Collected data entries
# # # #

-- ==== Sys2Proof/Machine/Tiers.lean ====
section
/-! DEFINITION. Page retirement and uncorrectable lines (R165, R180, R229), the neighbour pool (R187 to R189), tier transfers
(R190, R191) and tier fetches (R194, R195). -/

namespace Sys2Proof.Machine

open Reg

/-! Page-table words (R243). -/

def wTier (w : Nat) : Nat := w / 2 ^ 61
def wTile (w : Nat) : Fin 32 := Fin.ofNat 32 (w / 2 ^ 55)
def wPkg (w : Nat) : Nat := w / 2 ^ 38 % 2 ^ 17
/-- Run length in granules. -/
def wGran (w : Nat) : Nat := w / 2 ^ 35 % 8 + 1
/-- Byte offset of the page or of the run's first granule. -/
def wOff (w : Nat) : Nat := w / 2 ^ 12 % 2 ^ 23 * 4096
def wMoving (w : Nat) : Bool := w.testBit 60
def wSetMoving (w : Nat) : Nat := w ||| 2 ^ 60
def wClearMoving (w : Nat) : Nat := if wMoving w then w - 2 ^ 60 else w

/-- The page homed on tile `n`'s DRAM that holds line `l`: its owner tile and its sequence. -/
def Dev.pageOfLine (d : Dev) (n : Fin 32) (l : Nat) : Option (Fin 32 × Nat) :=
  (List.finRange 32).findSome? fun t =>
    ((d.tile t).pages.find? fun p => wOff p.w0 / 32768 == l / 512 &&
      ((wTier p.w0 == 2 && t == n) || (wTier p.w0 == 3 && wTile p.w0 == n))).map fun p => (t, p.seq)

/-! Retirement. -/

/-- A page retires: its entry is appended to both lists, and MEM_KV_PAGES and RETIRED_OVERLAP follow (R180, R203, R229). -/
def retirePage (e pA pB : Nat) (x : Flash × Dev) : Flash × Dev :=
  let y := appendPageBoth e pA pB x
  if pA < 4 then y
  else
    let n := Fin.ofNat 32 (pageEntryTile e)
    (y.1, (y.2.retireOverlap n (pageEntryPage e)).kvPages n)

/-- PAGE_RETIRE (R180, R443), with the bytes programmed in the booted and in the other slot's list. -/
def execPageRetire (now progA progB : Nat) (s : State) : Host.Outcome State Fault Refusal :=
  onBoth (fun x => mbxIssue 0x0401 true false (fun x =>
    let d := x.2.at_ now
    let k := d.slotInUse
    let p0 := d.param 0
    let t := p0 / 2 ^ 27
    let p := p0 / 2 ^ 7 % 2 ^ 20
    if p0 % 128 ≠ 0 ∨ ¬ d.paramsZeroFrom 1 ∨ inDumpRegion t p then (x.1, d.mbxFail 0xF1)
    else if (x.1.retiredOf k t).contains p then (x.1, d.mbxDone)
    else if 128 ≤ (x.1.retiredOf k t).length then (x.1, d.mbxFail 0x53)
    else if (x.1.nextPage k).isNone then (x.1, d.mbxFail 0x54)
    else
      let y := retirePage (mkPageEntry t p 0) progA progB (x.1, d)
      if progA < 4 then (y.1, y.2.mbxFail 0x52) else (y.1, y.2.mbxDone)) (x.1, x.2)) s

/-- The management core retires the page of an uncorrectable line, where the list and the tile's limit allow it (R180). -/
def retireLine (n : Fin 32) (l pA pB : Nat) (x : Flash × Dev) : Flash × Dev :=
  let k := x.2.slotInUse
  let p := l / 512
  if inDumpRegion n p ∨ (x.1.retiredOf k n).contains p ∨ 128 ≤ (x.1.retiredOf k n).length ∨ (x.1.nextPage k).isNone then x
  else retirePage (mkPageEntry n p 1) pA pB x

/-- A record of R313 waits at a tile for the step report. -/
def Dev.addRec (d : Dev) (n : Fin 32) (kind seq : Nat) : Dev := d.onTile n fun t => { t with recs := t.recs ++ [(kind, seq)] }

/-- A unit of a committed slot is damaged (R229); a BOUND slot's groups pause (R512). -/
def Dev.unitDamaged (d : Dev) (n : Fin 32) (s u : Nat) : Dev :=
  let d : Dev := if (s, n.val, u) ∈ d.res.damaged then d
    else { d with res := { d.res with damaged := d.res.damaged ++ [(s, n.val, u)] } }
  let d : Dev := (d.setF (WTR_SLOT_STATE_DAMAGED s) 1).latch egWtr 3
  if d.slotState s = 4 then d.addRec n 12 0 else d

/-- The outcome of an uncorrectable line by the object that holds it (R165). Sources as in R196: 0 the step, 2 and 3 the Darner. A
remote master's read is answered at the home; a link UE on a write leaves a poisoned line that a later read meets. -/
def Dev.ueOutcome (d : Dev) (n : Fin 32) (l source : Nat) (buffer : Bool) : Dev :=
  let u := l / 32768
  match d.pageOfLine n l with
  | some (t, q) => if source = 0 ∨ source = 2 ∨ source = 3 then d.addRec t 6 q else d
  | none =>
    match d.unitSlot n u with
    | some s =>
      if d.slotState s < 2 then d
      else
        let d := d.unitDamaged n s u
        if source = 0 then d.addRec n 10 0 else d
    | none => if buffer ∧ source = 0 then d.addRec n 10 0 else d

# # # #

WORK INSTRUCTION – Give the entries again, every one of them exactly.

YOUR RESPONSE –
-- ==== Sys2Proof/Machine/Tiers.lean ====
section
/-! DEFINITION. Page retirement and uncorrectable lines (R165, R180, R229), the neighbour pool (R187 to R189), tier transfers
(R190, R191) and tier fetches (R194, R195). -/

namespace Sys2Proof.Machine

open Reg

/-! Page-table words (R243). -/

def wTier (w : Nat) : Nat := w / 2 ^ 61
def wTile (w : Nat) : Fin 32 := Fin.ofNat 32 (w / 2 ^ 55)
def wPkg (w : Nat) : Nat := w / 2 ^ 38 % 2 ^ 17
/-- Run length in granules. -/
def wGran (w : Nat) : Nat := w / 2 ^ 35 % 8 + 1
/-- Byte offset of the page or of the run's first granule. -/
def wOff (w : Nat) : Nat := w / 2 ^ 12 % 2 ^ 23 * 4096
def wMoving (w : Nat) : Bool := w.testBit 60
def wSetMoving (w : Nat) : Nat := w ||| 2 ^ 60
def wClearMoving (w : Nat) : Nat := if wMoving w then w - 2 ^ 60 else w

/-- The page homed on tile `n`'s DRAM that holds line `l`: its owner tile and its sequence. -/
def Dev.pageOfLine (d : Dev) (n : Fin 32) (l : Nat) : Option (Fin 32 × Nat) :=
  (List.finRange 32).findSome? fun t =>
    ((d.tile t).pages.find? fun p => wOff p.w0 / 32768 == l / 512 &&
      ((wTier p.w0 == 2 && t == n) || (wTier p.w0 == 3 && wTile p.w0 == n))).map fun p => (t, p.seq)

/-! Retirement. -/

/-- A page retires: its entry is appended to both lists, and MEM_KV_PAGES and RETIRED_OVERLAP follow (R180, R203, R229). -/
def retirePage (e pA pB : Nat) (x : Flash × Dev) : Flash × Dev :=
  let y := appendPageBoth e pA pB x
  if pA < 4 then y
  else
    let n := Fin.ofNat 32 (pageEntryTile e)
    (y.1, (y.2.retireOverlap n (pageEntryPage e)).kvPages n)

/-- PAGE_RETIRE (R180, R443), with the bytes programmed in the booted and in the other slot's list. -/
def execPageRetire (now progA progB : Nat) (s : State) : Host.Outcome State Fault Refusal :=
  onBoth (fun x => mbxIssue 0x0401 true false (fun x =>
    let d := x.2.at_ now
    let k := d.slotInUse
    let p0 := d.param 0
    let t := p0 / 2 ^ 27
    let p := p0 / 2 ^ 7 % 2 ^ 20
    if p0 % 128 ≠ 0 ∨ ¬ d.paramsZeroFrom 1 ∨ inDumpRegion t p then (x.1, d.mbxFail 0xF1)
    else if (x.1.retiredOf k t).contains p then (x.1, d.mbxDone)
    else if 128 ≤ (x.1.retiredOf k t).length then (x.1, d.mbxFail 0x53)
    else if (x.1.nextPage k).isNone then (x.1, d.mbxFail 0x54)
    else
      let y := retirePage (mkPageEntry t p 0) progA progB (x.1, d)
      if progA < 4 then (y.1, y.2.mbxFail 0x52) else (y.1, y.2.mbxDone)) (x.1, x.2)) s

/-- The management core retires the page of an uncorrectable line, where the list and the tile's limit allow it (R180). -/
def retireLine (n : Fin 32) (l pA pB : Nat) (x : Flash × Dev) : Flash × Dev :=
  let k := x.2.slotInUse
  let p := l / 512
  if inDumpRegion n p ∨ (x.1.retiredOf k n).contains p ∨ 128 ≤ (x.1.retiredOf k n).length ∨ (x.1.nextPage k).isNone then x
  else retirePage (mkPageEntry n p 1) pA pB x

/-- A record of R313 waits at a tile for the step report. -/
def Dev.addRec (d : Dev) (n : Fin 32) (kind seq : Nat) : Dev := d.onTile n fun t => { t with recs := t.recs ++ [(kind, seq)] }

/-- A unit of a committed slot is damaged (R229); a BOUND slot's groups pause (R512). -/
def Dev.unitDamaged (d : Dev) (n : Fin 32) (s u : Nat) : Dev :=
  let d : Dev := if (s, n.val, u) ∈ d.res.damaged then d
    else { d with res := { d.res with damaged := d.res.damaged ++ [(s, n.val, u)] } }
  let d : Dev := (d.setF (WTR_SLOT_STATE_DAMAGED s) 1).latch egWtr 3
  if d.slotState s = 4 then d.addRec n 12 0 else d

/-- The outcome of an uncorrectable line by the object that holds it (R165). Sources as in R196: 0 the step, 2 and 3 the Darner. A
remote master's read is answered at the home; a link UE on a write leaves a poisoned line that a later read meets. -/
def Dev.ueOutcome (d : Dev) (n : Fin 32) (l source : Nat) (buffer : Bool) : Dev :=
  let u := l / 32768
  match d.pageOfLine n l with
  | some (t, q) => if source = 0 ∨ source = 2 ∨ source = 3 then d.addRec t 6 q else d
  | none =>
    match d.unitSlot n u with
    | some s =>
      if d.slotState s < 2 then d
      else
        let d := d.unitDamaged n s u
        if source = 0 then d.addRec n 10 0 else d
    | none => if buffer ∧ source = 0 then d.addRec n 10 0 else d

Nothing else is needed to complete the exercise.